In projects where great amount of javascript is in use, minifying the code makes a lot sense. With the term minification we mean the elimination of spaces, line breaks and comments from the original code. In other words all unnecessary stuff is removed in order to lessen the size of the data the client will download. This technique can also be used for stylesheets but is not so effective. Stylesheets optimization is a bit more complex, as you can get the most of it if you find duplicate rules for elements and remove them. Some developers go a step further with obfuscation but I believe it’s not worth. In obfuscation variable and function names are changed automatically to shorter ones, in order to reduce even more the size. Another reason for using obfuscation is to make the code unreadable to others. Implementing this technique is not as simple as minification and using it should be examined carefully as bugs are likely to appear because of core function name substitution.

4) Gzipping content

One last technique worth mentioning is to use gzip compression. The use of this technique is pretty obvious. Compression reduces download sizes leading to faster downstreaming times for the client. Gzipping is supported by almost all modern browsers so it doesn’t need further browser compatibility thoughts. This technique is more effective when combined with the others described.

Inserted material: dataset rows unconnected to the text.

/-- The writable words: the fields of a filter, of a group entry and of the wake configuration that a write of `v`
stores, bit by bit, what the word then reads, that a write to a word of a loop's wake record empties that record, that every other word reads as before, that a write changes nothing of the part but
the Screening Store, and that no other write has an effect. The model's choice: log 32. -/
def Obligations.WindowStores : Prop :=
  ∀ (p : Part) (v : Word),
    let after := fun (space : BitVec 4) (offset : Nat) => p.windowStore space (BitVec.ofNat 12 offset) v
    let word := fun (q : Part) (space : BitVec 4) (offset : Nat) => q.windowWord space (BitVec.ofNat 12 offset)
    let stores := fun (space : BitVec 4) (offset : Nat) (store : ScreeningStore) =>
      (after space offset).screening = store
    (∀ n : Fin 16,
      let was := p.screening.filters[n]
      let written := fun f : Filter => { p.screening with filters := p.screening.filters.set n f }
      stores 1 (8 * n.val) (written
        { was with
          enable := v.getLsbD 0
          scope := match (v.extractLsb' 8 2).toNat with | 0 => .announce | 1 => .wake | 2 => .both | _ => .unnamed
          qualifier := match (v.extractLsb' 16 2).toNat with
            | 0 => .any | 1 => .toConcentrator | 2 => .groupListed | _ => .knownSource
          offset := v.extractLsb' 24 7 }) ∧
      (∃ mask : BitVec 64, stores 1 (8 * n.val + 1) (written { was with mask := mask }) ∧
        ∀ j < 64, mask.getLsbD j = if j < 32 then v.getLsbD j else was.mask.getLsbD j) ∧
      (∃ mask : BitVec 64, stores 1 (8 * n.val + 2) (written { was with mask := mask }) ∧
        ∀ j < 64, mask.getLsbD j = if j < 32 then was.mask.getLsbD j else v.getLsbD (j - 32)) ∧
      stores 1 (8 * n.val + 3) (written { was with expected := v.extractLsb' 0 16 }) ∧
      stores 1 (8 * n.val + 4) (written
        { was with triggered := v.getLsbD 0, matchCount := v.extractLsb' 8 8 })) ∧
    (∀ g : Fin 15, stores 2 g.val
      { p.screening with
        groups := p.screening.groups.set g { announceAccept := v.getLsbD 0, wake := v.getLsbD 1 } }) ∧
    stores 2 15
      { p.screening with
        wakeConfig := { wakeOnEnergy := v.getLsbD 0, wakeAllCall := v.getLsbD 1
                        allCallAccept := v.getLsbD 2, setupComplete := v.getLsbD 3 } } ∧
    (∀ f < 16,
      word (after 1 (8 * f)) 1 (8 * f) = v &&& 0x7F030301 ∧
      word (after 1 (8 * f + 1)) 1 (8 * f + 1) = v ∧
      word (after 1 (8 * f + 2)) 1 (8 * f + 2) = v ∧
      word (after 1 (8 * f + 3)) 1 (8 * f + 3) = v &&& 0xFFFF ∧
      word (after 1 (8 * f + 4)) 1 (8 * f + 4) = v &&& 0xFF01 ∧
      ∀ w < 3, after 1 (8 * f + 5 + w) = p ∧ word p 1 (8 * f + 5 + w) = 0) ∧
    (∀ g < 15, word (after 2 g) 2 g = v &&& 3) ∧
    word (after 2 15) 2 15 = v &&& 0xF ∧
    (∀ w < 4, (after 3 w).screening.wakeA = none ∧ (after 3 w).screening.wakeB = p.screening.wakeB ∧
      (after 3 (4 + w)).screening.wakeB = none ∧ (after 3 (4 + w)).screening.wakeA = p.screening.wakeA) ∧
    (∀ (space space' : BitVec 4) (offset offset' : BitVec 12), space ≠ 3 → (space, offset) ≠ (space', offset') →
      (p.windowStore space offset v).windowWord space' offset' = p.windowWord space' offset') ∧
    (∀ (space' : BitVec 4) (offset offset' : BitVec 12),
      space' ≠ 3 ∨ offset'.toNat / 4 ≠ offset.toNat / 4 →
      (p.windowStore 3 offset v).windowWord space' offset' = p.windowWord space' offset') ∧
    (∀ (space : BitVec 4) (offset : BitVec 12),
      p.windowStore space offset v = { p with screening := (p.windowStore space offset v).screening }) ∧
    (∀ (space : BitVec 4) (offset : BitVec 12),
      (space ≠ 1 ∧ space ≠ 2 ∧ space ≠ 3) ∨ [3, 128, 16, 8].getD space.toNat 0 ≤ offset.toNat →
      p.windowStore space offset v = p)
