/-! ### Line test -/

/-- A claim of the Test Pattern Unit that succeeds. -/
theorem enterTest (h : Within l p q) (ho : q.testUnit.owner = none) : Within l p (q.enterTest l) := by
  unfold Part.enterTest
  refine Within.push (h.trans ?_)
  exact
    { other := by cases l <;> rfl
      now := by cases l <;> rfl
      resetHeld := by cases l <;> rfl
      resetting := by cases l <;> rfl
      area := by cases l <;> rfl
      mask := by cases l <;> rfl
      window := by cases l <;> rfl
      busRead := by cases l <;> rfl
      causes := by simp
      port := by simp [MemoryPort.Within]
      engine := by
        intro hs
        rw [Part.eng_modEng]
        have : Part.eng { q with testUnit := { q.testUnit with owner := some l } } l = q.eng l := by
          cases l <;> rfl
        rw [this]
        exact Engine.sound_of_active hs.1 hs.2.1 rfl
      relays := by cases l <;> exact id
      copies := by cases l <;> exact id
      owner := by
        rw [Part.modEng_testUnit]
        exact .inr (.inr ⟨ho, rfl⟩)
      test := by
        intro _ _
        rw [Part.modEng_testUnit] }

theorem testValidate (h : Within l p q) : Within l p (q.testValidate l) := by
  unfold Part.testValidate
  simp only
  split
  · refine Within.pushFront (Within.modEng (h.testUnit rfl) (fun hs => ?_) id)
    exact ⟨hs.1, hs.2.1, hs.2.2.1, fun x => ⟨(hs.2.2.2 x).1, (hs.2.2.2 x).2.1, rfl⟩⟩
  · exact h.refuseStart

theorem prepareTest (h : Within l p q) (ht : (q.eng l).ctl.state = .test) :
    Within l p (q.prepareTest l) := by
  unfold Part.prepareTest
  simp only
  refine Within.modEng (h.testUnit rfl) (fun hs => ?_) (by simp)
  refine Engine.sound_handFrame ?_
  have e : Part.eng { q with testUnit := { q.testUnit with
      generator := (lfsrBytes (q.eng l).cfg.testLength.toNat q.testUnit.generator).1
      copy := (lfsrBytes (q.eng l).cfg.testLength.toNat q.testUnit.generator).2
      sent := satInc q.testUnit.sent } } l = q.eng l := by cases l <;> rfl
  rw [e] at hs ⊢
  exact Engine.sound_of_active hs.1 hs.2.1 (by simp [ht, LoopState.sendsNothing])

theorem testFirst (h : Within l p q) : Within l p (q.testFirst l) := by
  unfold Part.testFirst
  split
  · rename_i ht; exact h.prepareTest ht
  · exact h

theorem testNext (h : Within l p q) : Within l p (q.testNext l) := by
  unfold Part.testNext
  simp only
  split
  · exact Within.enterOff (Within.testUnit (h.testUnit rfl) rfl)
  · exact Within.testFirst (h.testUnit rfl)

theorem testLost (h : Within l p q) : Within l p (q.testLost l) :=
  Within.testNext (h.testUnit rfl)

theorem testReturned {bs : List Byte} (h : Within l p q) : Within l p (q.testReturned l bs) := by
  unfold Part.testReturned
  simp only
  split
  · exact Within.testNext (h.testUnit rfl)
  · exact Within.testNext (h.testUnit rfl)

theorem stopTest (h : Within l p q) : Within l p (q.stopTest l) :=
  Within.enterOff (h.testUnit rfl)

theorem testAbort (h : Within l p q) : Within l p (q.testAbort l) := by
  unfold Part.testAbort
  split
  · exact Within.enterOff (h.testUnit rfl)
  · exact h.enterOff

/-! ### The roster scan -/

theorem admitStation {i : StationIx} {x : StationHost} (h : Within l p q) : Within l p (q.admitStation l i x) := by
  unfold Part.admitStation
  split
  · exact Within.pushFront (h.modCtx fun _ => copyHeld_halt _ _ rfl)
  · exact Within.pushFront (h.modCtx fun _ => rfl)

theorem judgeCandidate {i : StationIx} {x : StationHost} (h : Within l p q) :
    Within l p (q.judgeCandidate l i x) := by
  unfold Part.judgeCandidate
  split
  · exact h.admitStation
  · exact Within.pushFront (h.modCtx fun _ => rfl)

theorem reexamine {i : StationIx} {x : StationHost} (h : Within l p q) :
    Within l p (q.reexamine l i x) := by
  unfold Part.reexamine
  split
  · exact h.admitStation
  · simp only
    split
    · exact h.modCtx id
    · exact Within.pushFront (h.modCtx id)

theorem disableStation {i : StationIx} (h : Within l p q) : Within l p (q.disableStation l i) := by
  unfold Part.disableStation
  split
  · exact h.settleRecord
  · exact Within.pushFront (h.releaseRelay.modCtx id)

Minification combined with gzip compression decreases significantly the size of the content. To use it though the web server should be configured properly.

Last but not least few simple things to look after are: avoiding duplicate script inclusion, loading stylesheets at the beginning of the document, scripts at the bottom and sometimes clever content preloading that will be needed later on, while the user is interacting with other parts of the page.